The global pandemic has resulted in educators and students experiencing multiple and multi-dimensional transitions. These include academic, social, psychological, and cultural transitions. For some, these transitions have been experienced positively but for others, particularly young people, these transitions have been negative. Many students in higher education have not adapted well to online learning and nationally this has resulted in negative student feedback on the National Student Survey. Mental ill health has increased, with one in six young people reporting mental distress for the first time in their life.
Unprecedented disruption to education and social isolation during the pandemic has contributed to elevated rates of anxiety among young people. Educators take a huge burden of responsibility for the wellbeing of their students and without adequate support, this is often to the detriment of their own wellbeing. Across the UK, many families have experienced loss of employment. Those young people living in poverty were already significantly disadvantaged and the inequalities endured during extended periods of lockdown have seen pre-existing gaps in attainment, and physical and emotional health, grow ever wider.

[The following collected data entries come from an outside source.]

/-- A form on a pipe that is still occupied waits or raises TIMING; else it occupies the pipe for one cycle, or for two above
128 lanes (08 R153). -/
def State.onPipe (s : State) (b : Bool) (act : State → Verdict) : Verdict :=
  let till := if b then s.here.pipeB else s.here.pipeA
  let k := if lanesOf s.here.shp ≤ 128 then 1 else 2
  if s.cyc < till then s.busy till
  else act (s.modHere (fun c => if b then { c with pipeB := s.cyc + k } else { c with pipeA := s.cyc + k }))

/-- The operand file takes one cycle more (08 R154). -/
def landAt (s : State) (vd : TileCode) (lat : Nat) : Nat :=
  s.cyc + lat + (if 32 ≤ vd.toNat && vd.toNat ≤ 35 then 1 else 0)

/-- A tile result and its flags: lanes from 0 on to the destination, and to the last-result register `last` with zero in the
lanes above, both written on the cycle of the latency; the operand file shows it one cycle later (08 R151, R152, R154, 09 R170,
04 R74; log 14). `fl` marks a form that can set a flag (15 R336). -/
def State.result (s : State) (h : Hdr) (vd : TileCode) (lat : Nat) (last : Option Nat) (fl : Bool) (rs : List (Word × Flags)) :
    State :=
  let t := s.cyc + lat
  let lanes := rs.map (·.1)
  let s := s.later h (landAt s vd lat) true true (.setTile s.cur.unit vd.toNat lanes)
  let s := match last with
    | some l => s.later h t true true (.setLast s.cur.unit l (overlay lanes zeroTile))
    | none => s
  if fl then s.laterFlags h t (laneFlags rs) else s

/-- The code of a pipe's last-result register: `la` 36, `lb` 37 (02 Table 2-4). -/
def lastOf (b : Bool) : Nat := if b then 37 else 36

/-- A form on a pipe: sources, destination, guard and latency; `f` gives its result lanes from the number of active lanes, and `skip`
names the source lanes among them that it does not read (08 R151 to R155, 09 R171, R180). -/
def pipeOpBut (skip : List (Nat × Nat)) (h : Hdr) (len : Nat) (vd : TileCode) (srcs : List TileCode) (extra : List Dest) (pg : PReg)
    (lat : Nat) (fl : Bool) (f : State → Nat → List (Word × Flags)) (s : State) : Res :=
  guarded h len pg
    { reads := extra ++ srcs.flatMap s.tileDest, writes := s.tileDest vd, lanes := lanesOf s.here.shp, skip := skip }
    (fun s => s.onPipe (pipeOf (vd :: srcs)) (fun s' =>
      .ok (s'.result h vd lat (some (lastOf (pipeOf (vd :: srcs)))) fl (f s (lanesOf s.here.shp))))) s

/-- A form on a pipe that reads every active lane of its sources. -/
def pipeOp (h : Hdr) (len : Nat) (vd : TileCode) (srcs : List TileCode) (extra : List Dest) (pg : PReg) (lat : Nat)
    (fl : Bool) (f : State → Nat → List (Word × Flags)) (s : State) : Res :=
  pipeOpBut [] h len vd srcs extra pg lat fl f s

/-- A lane function of two tiles. -/
def lanes2 (s : State) (va vb : TileCode) (f : Word → Word → Word × Flags) (n : Nat) : List (Word × Flags) :=
  (List.range n).map (fun j => f (laneAt (s.tile va) j) (laneAt (s.tile vb) j))

/-- A lane function of one tile. -/
def lanes1 (s : State) (va : TileCode) (f : Word → Word × Flags) (n : Nat) : List (Word × Flags) :=
  (List.range n).map (fun j => f (laneAt (s.tile va) j))

/-- A form of two sources. -/
def vec2 (h : Hdr) (vd va vb : TileCode) (pg : PReg) (lat : Nat) (fl : Bool) (f : Word → Word → Word × Flags) (s : State) : Res :=
  pipeOp h 1 vd [va, vb] [] pg lat fl (fun s n => lanes2 s va vb f n) s

/-- A form of one source. -/
def vec1 (h : Hdr) (vd va : TileCode) (pg : PReg) (lat : Nat) (fl : Bool) (f : Word → Word × Flags) (s : State) : Res :=
  pipeOp h 1 vd [va] [] pg lat fl (fun s n => lanes1 s va f n) s

/-- A form of three sources. -/
def vec3 (h : Hdr) (vd va vb vc : TileCode) (pg : PReg) (lat : Nat) (fl : Bool) (f : Word → Word → Word → Word × Flags) (s : State) : Res :=
  pipeOp h 2 vd [va, vb, vc] [] pg lat fl
    (fun s n => (List.range n).map (fun j => f (laneAt (s.tile va) j) (laneAt (s.tile vb) j) (laneAt (s.tile vc) j))) s

/-- A result that raises no flag. -/
def quiet (w : Word) : Word × Flags := (w, 0)

/-! ### Floating-point lane functions (08 R157, R158) -/

/-- An FP32 encoding is a NaN. -/
def isNan32 (w : Word) : Bool := w.toNat % 2 ^ 31 > 0x7F800000

/-- The order of FP32 encodings that are not NaN, -0 below +0 (08 Table 8-4). -/
def order32 (w : Word) : Int := if w.toNat < 2 ^ 31 then (w.toNat : Int) else 2 ^ 31 - 1 - (w.toNat : Int)

/-- `VFMIN` of two lanes. -/
def minLane (a b : Word) : Word := if isNan32 a || isNan32 b then 0x7FC00000 else if order32 b < order32 a then b else a

/-- `VFMAX` of two lanes. -/
def maxLane (a b : Word) : Word := if isNan32 a || isNan32 b then 0x7FC00000 else if order32 a < order32 b then b else a

/-- A mask lane (08 R158). -/
def maskOf (b : Bool) : Word := if b then BitVec.allOnes 32 else 0

/-- `VFADD` (08 Table 8-4). -/
def execVfadd (h : Hdr) (vd va vb : TileCode) (pg : PReg) (s : State) : Res :=
  vec2 h vd va vb pg 3 true (fun a b => fadd (dec32 a) (dec32 b)) s
/-- `VFSUB` (08 Table 8-4). -/
def execVfsub (h : Hdr) (vd va vb : TileCode) (pg : PReg) (s : State) : Res :=
  vec2 h vd va vb pg 3 true (fun a b => fadd (dec32 a) (dec32 b).negate) s
/-- `VFMUL` (08 Table 8-4). -/
def execVfmul (h : Hdr) (vd va vb : TileCode) (pg : PReg) (s : State) : Res :=
  vec2 h vd va vb pg 4 true (fun a b => fmul (dec32 a) (dec32 b)) s
/-- `VFMA` (08 Table 8-4). -/
def execVfma (h : Hdr) (vd va vb : TileCode) (pg : PReg) (vc : TileCode) (s : State) : Res :=
  vec3 h vd va vb vc pg 5 true (fun a b c => ffma (dec32 a) (dec32 b) (dec32 c)) s
/-- `VFMS` (08 Table 8-4). -/
def execVfms (h : Hdr) (vd va vb : TileCode) (pg : PReg) (vc : TileCode) (s : State) : Res :=
  vec3 h vd va vb vc pg 5 true (fun a b c => ffma (dec32 a) (dec32 b) (dec32 c).negate) s
/-- `VFNMA` (08 Table 8-4). -/
def execVfnma (h : Hdr) (vd va vb : TileCode) (pg : PReg) (vc : TileCode) (s : State) : Res :=
  vec3 h vd va vb vc pg 5 true (fun a b c => ffma (dec32 a).negate (dec32 b) (dec32 c)) s
/-- `VFMIN` (08 Table 8-4). -/
def execVfmin (h : Hdr) (vd va vb : TileCode) (pg : PReg) (s : State) : Res :=
  vec2 h vd va vb pg 3 false (fun a b => quiet (minLane a b)) s
/-- `VFMAX` (08 Table 8-4). -/
def execVfmax (h : Hdr) (vd va vb : TileCode) (pg : PReg) (s : State) : Res :=
  vec2 h vd va vb pg 3 false (fun a b => quiet (maxLane a b)) s
/-- `VFABS` (08 Table 8-4). -/
def execVfabs (h : Hdr) (vd va : TileCode) (pg : PReg) (s : State) : Res :=
  vec1 h vd va pg 1 false (fun a => quiet (a &&& 0x7FFFFFFF)) s
/-- `VFNEG` (08 Table 8-4). -/
def execVfneg (h : Hdr) (vd va : TileCode) (pg : PReg) (s : State) : Res :=
  vec1 h vd va pg 1 false (fun a => quiet (a ^^^ 0x80000000)) s
/-- `VFCEQ` (08 R158). -/
def execVfceq (h : Hdr) (vd va vb : TileCode) (pg : PReg) (s : State) : Res :=
  vec2 h vd va vb pg 3 false (fun a b => quiet (maskOf (cmpV (dec32 a) (dec32 b) == some .eq))) s
/-- `VFCLT` (08 R158). -/
def execVfclt (h : Hdr) (vd va vb : TileCode) (pg : PReg) (s : State) : Res :=
  vec2 h vd va vb pg 3 false (fun a b => quiet (maskOf (cmpV (dec32 a) (dec32 b) == some .lt))) s
/-- `VFCLE` (08 R158). -/
def execVfcle (h : Hdr) (vd va vb : TileCode) (pg : PReg) (s : State) : Res :=
  vec2 h vd va vb pg 3 false (fun a b => quiet (maskOf (match cmpV (dec32 a) (dec32 b) with | some o => o != .gt | none => false))) s
/-- `VFCUN` (08 R158). -/
def execVfcun (h : Hdr) (vd va vb : TileCode) (pg : PReg) (s : State) : Res :=
  vec2 h vd va vb pg 3 false (fun a b => quiet (maskOf (isNan32 a || isNan32 b))) s

/-! ### Integer and bitwise lane functions (08 R159) -/

/-- A signed sum clamped to the range of INT32, with `IOVF` (08 Table 8-5). -/
def clampLane (v : Int) : Word × Flags := let r := clampI 6 v; (BitVec.ofNat 32 r.1, r.2)

/-- `VIADD` (08 Table 8-5). -/
def execViadd (h : Hdr) (vd va vb : TileCode) (pg : PReg) (s : State) : Res := vec2 h vd va vb pg 3 false (fun a b => quiet (a + b)) s
/-- `VISUB` (08 Table 8-5). -/
def execVisub (h : Hdr) (vd va vb : TileCode) (pg : PReg) (s : State) : Res := vec2 h vd va vb pg 3 false (fun a b => quiet (a - b)) s
/-- `VIMUL` (08 Table 8-5). -/
def execVimul (h : Hdr) (vd va vb : TileCode) (pg : PReg) (s : State) : Res := vec2 h vd va vb pg 4 false (fun a b => quiet (a * b)) s
/-- `VIMULH` (08 Table 8-5). -/
def execVimulh (h : Hdr) (vd va vb : TileCode) (pg : PReg) (s : State) : Res :=
  vec2 h vd va vb pg 4 false (fun a b => quiet (BitVec.ofInt 32 (a.toInt * b.toInt / 2 ^ 32))) s
/-- `VIMIN` (08 Table 8-5). -/
def execVimin (h : Hdr) (vd va vb : TileCode) (pg : PReg) (s : State) : Res :=
  vec2 h vd va vb pg 3 false (fun a b => quiet (if b.slt a then b else a)) s
/-- `VIMAX` (08 Table 8-5). -/
def execVimax (h : Hdr) (vd va vb : TileCode) (pg : PReg) (s : State) : Res :=
  vec2 h vd va vb pg 3 false (fun a b => quiet (if a.slt b then b else a)) s
/-- `VUMIN` (08 Table 8-5). -/
def execVumin (h : Hdr) (vd va vb : TileCode) (pg : PReg) (s : State) : Res :=
  vec2 h vd va vb pg 3 false (fun a b => quiet (if b.ult a then b else a)) s
/-- `VUMAX` (08 Table 8-5). -/
def execVumax (h : Hdr) (vd va vb : TileCode) (pg : PReg) (s : State) : Res :=
  vec2 h vd va vb pg 3 false (fun a b => quiet (if a.ult b then b else a)) s
/-- `VIADDS` (08 Table 8-5). -/
def execViadds (h : Hdr) (vd va vb : TileCode) (pg : PReg) (s : State) : Res :=
  vec2 h vd va vb pg 3 true (fun a b => clampLane (a.toInt + b.toInt)) s
/-- `VISUBS` (08 Table 8-5). -/
def execVisubs (h : Hdr) (vd va vb : TileCode) (pg : PReg) (s : State) : Res :=
  vec2 h vd va vb pg 3 true (fun a b => clampLane (a.toInt - b.toInt)) s
/-- `VAND` (08 Table 8-5). -/
def execVand (h : Hdr) (vd va vb : TileCode) (pg : PReg) (s : State) : Res := vec2 h vd va vb pg 3 false (fun a b => quiet (a &&& b)) s
/-- `VOR` (08 Table 8-5). -/
def execVor (h : Hdr) (vd va vb : TileCode) (pg : PReg) (s : State) : Res := vec2 h vd va vb pg 3 false (fun a b => quiet (a ||| b)) s
/-- `VXOR` (08 Table 8-5). -/
def execVxor (h : Hdr) (vd va vb : TileCode) (pg : PReg) (s : State) : Res := vec2 h vd va vb pg 3 false (fun a b => quiet (a ^^^ b)) s
/-- `VANDN` (08 Table 8-5). -/
def execVandn (h : Hdr) (vd va vb : TileCode) (pg : PReg) (s : State) : Res :=
  vec2 h vd va vb pg 3 false (fun a b => quiet (a &&& ~~~b)) s
/-- `VSHL` (08 Table 8-5). -/
def execVshl (h : Hdr) (vd va vb : TileCode) (pg : PReg) (s : State) : Res :=
  vec2 h vd va vb pg 3 false (fun a b => quiet (a <<< (b.toNat % 32))) s
/-- `VSHR` (08 Table 8-5). -/
def execVshr (h : Hdr) (vd va vb : TileCode) (pg : PReg) (s : State) : Res :=
  vec2 h vd va vb pg 3 false (fun a b => quiet (a >>> (b.toNat % 32))) s
/-- `VSAR` (08 Table 8-5). -/
def execVsar (h : Hdr) (vd va vb : TileCode) (pg : PReg) (s : State) : Res :=
  vec2 h vd va vb pg 3 false (fun a b => quiet (a.sshiftRight (b.toNat % 32))) s
/-- `VICEQ` (08 Table 8-5). -/
def execViceq (h : Hdr) (vd va vb : TileCode) (pg : PReg) (s : State) : Res :=
  vec2 h vd va vb pg 3 false (fun a b => quiet (maskOf (a == b))) s
/-- `VICLT` (08 Table 8-5). -/
def execViclt (h : Hdr) (vd va vb : TileCode) (pg : PReg) (s : State) : Res :=
  vec2 h vd va vb pg 3 false (fun a b => quiet (maskOf (a.slt b))) s
/-- `VUCLT` (08 Table 8-5). -/
def execVuclt (h : Hdr) (vd va vb : TileCode) (pg : PReg) (s : State) : Res :=
  vec2 h vd va vb pg 3 false (fun a b => quiet (maskOf (a.ult b))) s

/-! ### Moves, selection, conversion, shape (08 R160 to R165) -/

/-- `VMOV` (08 R160). -/
def execVmov (h : Hdr) (vd va : TileCode) (pg : PReg) (s : State) : Res := vec1 h vd va pg 1 false quiet s

/-- `VXM` (08 R160): the pipe of the source, no last result. -/
def execVxm (h : Hdr) (vd va : TileCode) (pg : PReg) (s : State) : Res :=
  guarded h 1 pg
    { reads := s.tileDest va, writes := s.tileDest vd, lanes := lanesOf s.here.shp }
    (fun s => s.onPipe (pipeOf [va]) (fun s' => .ok (s'.result h vd 2 none false (lanes1 s va quiet (lanesOf s.here.shp))))) s

/-- `VSEL` (08 R161). -/
def execVsel (h : Hdr) (vd va vb : TileCode) (pg : PReg) (vc : TileCode) (s : State) : Res :=
  vec3 h vd va vb vc pg 1 false (fun a b c => quiet (if c = 0 then b else a)) s

/-- `VBCAST` (08 R162). -/
def execVbcast (h : Hdr) (vd : TileCode) (xa : XReg) (pg : PReg) (s : State) : Res :=
  pipeOp h 1 vd [] [s.xDest xa] pg 1 false (fun s n => List.replicate n (quiet ((s.xr xa).setWidth 32))) s

/-- `VGET` (08 R163). -/
def execVget (h : Hdr) (xd : XReg) (va : TileCode) (lane : BitVec 8) (s : State) : Res :=
  issue h 1 { reads := s.tileDest va, writes := [s.xDest xd], firstLane := lane.toNat, lanes := 1 }
    (fun s => .ok (s.laterX h xd 2 (zx64 (laneAt (s.tile va) lane.toNat)))) s

/-- A lane's conversion (08 R164). -/
def convertLane (src dst : BitVec 4) (sat : Bool) (a : Word) : Word × Flags :=
  let r := convertV (a.toNat % 2 ^ formatWidth src) src dst sat
  (BitVec.ofNat 32 r.1, r.2)

/-- `VCVT` (08 R164). -/
def execVcvt (h : Hdr) (vd va : TileCode) (src dst : BitVec 4) (sat : BitVec 1) (s : State) : Res :=
  vec1 h vd va 0 3 true (convertLane src dst (sat == 1)) s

As we adapt to life after lockdown, we are interested in considering the implications of these experiences for children, young people and educators across early years, primary, secondary, further, and higher education. Transitions are ongoing and therefore individuals will require ongoing support to adapt. This conference will provide an opportunity to showcase the latest research on educational transitions post-pandemic and foster opportunities for debate, research collaboration and identify implications for educational practice.